§ **WORK INSTRUCTIONS**
Scan the records below for the line containing "the memories: it" and the line containing "errinfo := 6, ip". Copy both, plus every line between, exactly.

§ **PROVIDED DATA**
-- ==== Sys2Proof/Certificates/Slice0/Obligations.lean ====
section
/-! DEFINITION. The statements for the provers, each about every state and every set of parameters
unless it says otherwise. `log <n>` is notes/assumptions/<n>.md. -/

open Sys2Proof Sys2Proof.Machine

/-! ## The commands -/

/-- R182. `NOP` is the word 0. While `ERR = 0`, it completes in every phase and sets `IP`, and nothing
else; while `ERR = 1` it is ignored. -/
def Obligations.NopSetsOnlyIp : Prop :=
  encode .nop = 0x0000000000000000 ∧ ∀ s : State,
    (s.err = false → exec .nop s = .next { s with ip := true }) ∧
    (s.err = true → exec .nop s = .next s)

/-- R183. `INIT`, the word 1, completes in every phase when the message fits: `S = IV`, `T = 0`, `RND =
0`, phase READY, `IP = 1`, nothing else; a message that does not fit raises `E_LEN` with the word 1. -/
def Obligations.InitBeginsComputation : Prop :=
  encode .init = 0x0000000000000001 ∧ ∀ s : State, s.err = false →
    (s.bcnt.toNat ≤ s.par.msgWords →
      exec .init s = .next { s with
        sreg := s.par.iv, t := 0, rnd := 0, phase := .ready, ip := true }) ∧
    (s.par.msgWords < s.bcnt.toNat →
      exec .init s = .next { s with err := true, errc := .len, errinfo := 1, ip := true })

/-- R110. `KSNEXT`, the word 2, completes in every phase: `KSOUT` gets the drawn word, `KS` the new seed,
`IP` 1, and nothing else changes; while `ERR = 1` it is ignored. -/
def Obligations.KsnextDrawsOneWord : Prop :=
  encode .ksnext = 0x0000000000000002 ∧ ∀ s : State,
    (s.err = false →
      exec .ksnext s = .next { s with
        ksout := (ksNext s.par.arxC s.var s.ks).1
        ks := (ksNext s.par.arxC s.var s.ks).2
        ip := true }) ∧
    (s.err = true → exec .ksnext s = .next s)

/-- R124. `SHUFFLE`, the word 3, in READY completes: `ORD[0..BCNT-1]` is the order, every other byte of
`ORD` is as it was, `KS` is the end seed, the phase is ABSORBED for the empty message and PERMUTED
otherwise, `IP = 1`, and nothing else changes. In any other phase it raises `E_SEQ` with the word 3. -/
def Obligations.ShuffleWritesTheOrder : Prop :=
  encode .shuffle = 0x0000000000000003 ∧ ∀ s : State, s.err = false →
    (s.phase = .ready → s.bcnt.toNat ≤ s.par.msgWords →
      ∃ t, exec .shuffle s = .next t ∧
        (∀ k, k < s.bcnt.toNat →
          t.ordWord k = BitVec.ofNat 64 ((shuffle s.par.arxC s.var s.len).1.getD k 0)) ∧
        (∀ a, 8 * s.bcnt.toNat ≤ a → Memory.byte? t.ord a = Memory.byte? s.ord a) ∧
        t = { s with
          ord := t.ord
          ks := (shuffle s.par.arxC s.var s.len).2
          phase := if s.bcnt = 0 then .absorbed else .permuted
          ip := true }) ∧
    (s.phase ≠ .ready →
      exec .shuffle s = .next { s with err := true, errc := .seq, errinfo := 3, ip := true })

/-- R141. `MIX`, the word 4, completes in every phase: `MXOUT` gets the mixer's result on `MXX`, `LV` and
`MXRP`, `IP` 1, and nothing else changes; while `ERR = 1` it is ignored. -/
def Obligations.MixWritesOnlyMxout : Prop :=
  encode .mix = 0x0000000000000004 ∧ ∀ s : State,
    (s.err = false →
      exec .mix s = .next { s with
        mxout := mix s.var s.mxx (latticeVec s.par.latticeConst) s.mxrp, ip := true }) ∧
    (s.err = true → exec .mix s = .next s)

/-- R156. `ABSORB1`, the word 5, in PERMUTED completes where both accesses lie inside the memories (R70):
the block `ORD[T]` is absorbed, `T` counts, the last block moves the phase to ABSORBED, `IP = 1`, and
nothing else changes. In any other phase it raises `E_SEQ` with the word 5. -/
def Obligations.AbsorbOneBlock : Prop :=
  encode .absorb1 = 0x0000000000000005 ∧ ∀ s : State, s.err = false →
    (s.phase = .permuted → s.t.toNat < s.par.msgWords →
      (s.ordWord s.t.toNat).toNat < s.par.msgWords →
      exec .absorb1 s = .next { s with
        sreg := absorbBlock (latticeVec s.par.latticeConst) s.var s.msg8 s.len s.sreg
          (s.ordWord s.t.toNat)
        t := s.t + 1
        phase := if s.t + 1 = s.bcnt then .absorbed else .permuted
        ip := true }) ∧
    (s.phase ≠ .permuted →
      exec .absorb1 s = .next { s with err := true, errc := .seq, errinfo := 5, ip := true })

/-- R157. `ABSORB`, the word 6, in PERMUTED completes where all its accesses lie inside the memories: it
has the effect of `BCNT - T` times `ABSORB1`, and ends with the blocks `ORD[T] .. ORD[BCNT-1]` absorbed in
that order, `T = BCNT`, phase ABSORBED, `IP = 1`, nothing else changed. In ABSORBED it sets only `IP`;
elsewhere it raises `E_SEQ` with the word 6. -/
def Obligations.AbsorbTakesAllRemainingBlocks : Prop :=
  encode .absorb = 0x0000000000000006 ∧ ∀ s : State, s.err = false →
    (s.phase = .permuted → s.t.toNat < s.bcnt.toNat → s.bcnt.toNat ≤ s.par.msgWords →
      (∀ k, s.t.toNat ≤ k → k < s.bcnt.toNat → (s.ordWord k).toNat < s.par.msgWords) →
      ∃ u, exec .absorb s = .next u ∧
        execRepeat .absorb1 (s.bcnt.toNat - s.t.toNat) s = .next u ∧
        u = { s with
          sreg := ((List.range' s.t.toNat (s.bcnt.toNat - s.t.toNat)).map s.ordWord).foldl
            (absorbBlock (latticeVec s.par.latticeConst) s.var s.msg8 s.len) s.sreg
          t := s.bcnt
          phase := .absorbed
          ip := true }) ∧
    (s.phase = .absorbed → exec .absorb s = .next { s with ip := true }) ∧
    (s.phase ≠ .permuted → s.phase ≠ .absorbed →
      exec .absorb s = .next { s with err := true, errc := .seq, errinfo := 6, ip := true })

/-- R169. `FROUND`, the word 7, in ABSORBED completes: round `RND` over `S`, `RND` counts, the last round
moves the phase to DONE, `IP = 1`, and nothing else changes. In any other phase it raises `E_SEQ` with the
word 7. -/
def Obligations.FroundRunsOneRound : Prop :=
  encode .fround = 0x0000000000000007 ∧ ∀ s : State, s.err = false →
    (s.phase = .absorbed →
      exec .fround s = .next { s with
        sreg := finalRound (latticeVec s.par.latticeConst) s.var s.sreg s.rnd.toNat
        rnd := s.rnd + 1
        phase := if s.rnd + 1 = BitVec.ofNat 32 s.rounds then .done else .absorbed
        ip := true }) ∧
    (s.phase ≠ .absorbed →
      exec .fround s = .next { s with err := true, errc := .seq, errinfo := 7, ip := true })

/-- R170. `FINAL`, the word 8, in ABSORBED completes: it has the effect of `R(VAR) - RND` times `FROUND`,
and ends with the rounds `RND .. R(VAR)-1` done in that order, `RND = R(VAR)`, phase DONE, `IP = 1`,
nothing else changed. In DONE it sets only `IP`; elsewhere it raises `E_SEQ` with the word 8. -/
def Obligations.FinalRunsAllRemainingRounds : Prop :=
  encode .final = 0x0000000000000008 ∧ ∀ s : State, s.err = false →
    (s.phase = .absorbed → s.rnd.toNat < s.rounds → s.rounds < 2 ^ 32 →
      ∃ u, exec .final s = .next u ∧
        execRepeat .fround (s.rounds - s.rnd.toNat) s = .next u ∧
        u = { s with
          sreg := (List.range' s.rnd.toNat (s.rounds - s.rnd.toNat)).foldl
            (finalRound (latticeVec s.par.latticeConst) s.var) s.sreg
          rnd := BitVec.ofNat 32 s.rounds
          phase := .done
          ip := true }) ∧
    (s.phase = .done → exec .final s = .next { s with ip := true }) ∧
    (s.phase ≠ .absorbed → s.phase ≠ .done →
      exec .final s = .next { s with err := true, errc := .seq, errinfo := 8, ip := true })

/-- R185. `HASH`, the word 9, completes in every phase when the message fits: it has the effect of `INIT`,
`SHUFFLE`, `ABSORB`, `FINAL` issued one after another, and ends in DONE with `S = digest(VAR, message)`,
`T = BCNT`, `RND = R(VAR)`, the order in `ORD[0..BCNT-1]`, the end seed in `KS`, `IP = 1`, and nothing
else changed. A message that does not fit raises `E_LEN` with the word 9. -/
def Obligations.HashComputesTheDigest : Prop :=
  encode .hash = 0x0000000000000009 ∧ ∀ s : State, s.err = false → Params.wf s.par = true →
    (s.bcnt.toNat ≤ s.par.msgWords →
      ∃ u, exec .hash s = .next u ∧
        execAll [.init, .shuffle, .absorb, .final] s = .next u ∧
        (∀ k, k < s.bcnt.toNat →
          u.ordWord k = BitVec.ofNat 64 ((shuffle s.par.arxC s.var s.len).1.getD k 0)) ∧
        (∀ a, 8 * s.bcnt.toNat ≤ a → Memory.byte? u.ord a = Memory.byte? s.ord a) ∧
        u = { s with
          sreg := digest s.par s.var s.message
          ord := u.ord
          ks := (shuffle s.par.arxC s.var s.len).2
          t := s.bcnt
          rnd := BitVec.ofNat 32 s.rounds
          phase := .done
          ip := true }) ∧
    (s.par.msgWords < s.bcnt.toNat →
      exec .hash s = .next { s with err := true, errc := .len, errinfo := 9, ip := true })

/-- R184. `CLR`, the word `0x0F`, completes in every state, also while `ERR = 1`: phase IDLE, `T`, `RND`,
`ERR`, `ERRC`, `ERRINFO` and `IP` all 0, and nothing else changes. -/
def Obligations.ClrReturnsFromError : Prop :=
  encode .clr = 0x000000000000000F ∧ ∀ s : State, exec .clr s = .next { s with
    phase := .idle, t := 0, rnd := 0, err := false, errc := .none, errinfo := 0, ip := false }

/-- R87, the column of the writes: what a command that answers a next state leaves as it was. Only the
commands of the table's column write each piece; `ORD` beyond `8 * BCNT` bytes, `MSG`, `LEN`, `VAR`, `IE`,
`MXX` and `MXRP` are written by none, and a command touches neither the port nor the parameters. Of the
commands carried out only `CLR` writes `ERR`, `ERRC` and `ERRINFO`; a command that is not carried out writes
at most these three and `IP` (R205, R206). -/
def Obligations.CommandsWriteOnlyTheirColumn : Prop :=
  ∀ (i : Instr) (s t : State), exec i s = .next t →
    t.len = s.len ∧ t.var = s.var ∧ t.ie = s.ie ∧ t.mxx = s.mxx ∧ t.mxrp = s.mxrp ∧
    t.par = s.par ∧ t.running = s.running ∧ t.inbox = s.inbox ∧ t.resp = s.resp ∧
    t.epoch = s.epoch ∧ t.draws = s.draws ∧
    (∀ a, Memory.byte? t.msg a = Memory.byte? s.msg a) ∧
    (∀ a, 8 * s.bcnt.toNat ≤ a → Memory.byte? t.ord a = Memory.byte? s.ord a) ∧
    (i ∉ [.init, .absorb1, .absorb, .fround, .final, .hash] → t.sreg = s.sreg) ∧
    (i ∉ [.init, .absorb1, .absorb, .hash, .clr] → t.t = s.t) ∧
    (i ∉ [.init, .fround, .final, .hash, .clr] → t.rnd = s.rnd) ∧
    (i ∉ [.shuffle, .hash] → ∀ a, Memory.byte? t.ord a = Memory.byte? s.ord a) ∧
    (i ∉ [.ksnext, .shuffle, .hash] → t.ks = s.ks) ∧
    (i ≠ .ksnext → t.ksout = s.ksout) ∧
    (i ≠ .mix → t.mxout = s.mxout) ∧
    (i ∈ [.nop, .ksnext, .mix] → t.phase = s.phase) ∧
    (s.accepts i = true → i ≠ .clr → t.err = s.err ∧ t.errc = s.errc ∧ t.errinfo = s.errinfo) ∧
    (s.accepts i = false →
      t = { s with err := t.err, errc := t.errc, errinfo := t.errinfo, ip := t.ip })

§ **EXERCISE RESULT**
/-- R157. `ABSORB`, the word 6, in PERMUTED completes where all its accesses lie inside the memories: it
has the effect of `BCNT - T` times `ABSORB1`, and ends with the blocks `ORD[T] .. ORD[BCNT-1]` absorbed in
that order, `T = BCNT`, phase ABSORBED, `IP = 1`, nothing else changed. In ABSORBED it sets only `IP`;
elsewhere it raises `E_SEQ` with the word 6. -/
def Obligations.AbsorbTakesAllRemainingBlocks : Prop :=
  encode .absorb = 0x0000000000000006 ∧ ∀ s : State, s.err = false →
    (s.phase = .permuted → s.t.toNat < s.bcnt.toNat → s.bcnt.toNat ≤ s.par.msgWords →
      (∀ k, s.t.toNat ≤ k → k < s.bcnt.toNat → (s.ordWord k).toNat < s.par.msgWords) →
      ∃ u, exec .absorb s = .next u ∧
        execRepeat .absorb1 (s.bcnt.toNat - s.t.toNat) s = .next u ∧
        u = { s with
          sreg := ((List.range' s.t.toNat (s.bcnt.toNat - s.t.toNat)).map s.ordWord).foldl
            (absorbBlock (latticeVec s.par.latticeConst) s.var s.msg8 s.len) s.sreg
          t := s.bcnt
          phase := .absorbed
          ip := true }) ∧
    (s.phase = .absorbed → exec .absorb s = .next { s with ip := true }) ∧
    (s.phase ≠ .permuted → s.phase ≠ .absorbed →
      exec .absorb s = .next { s with err := true, errc := .seq, errinfo := 6, ip := true })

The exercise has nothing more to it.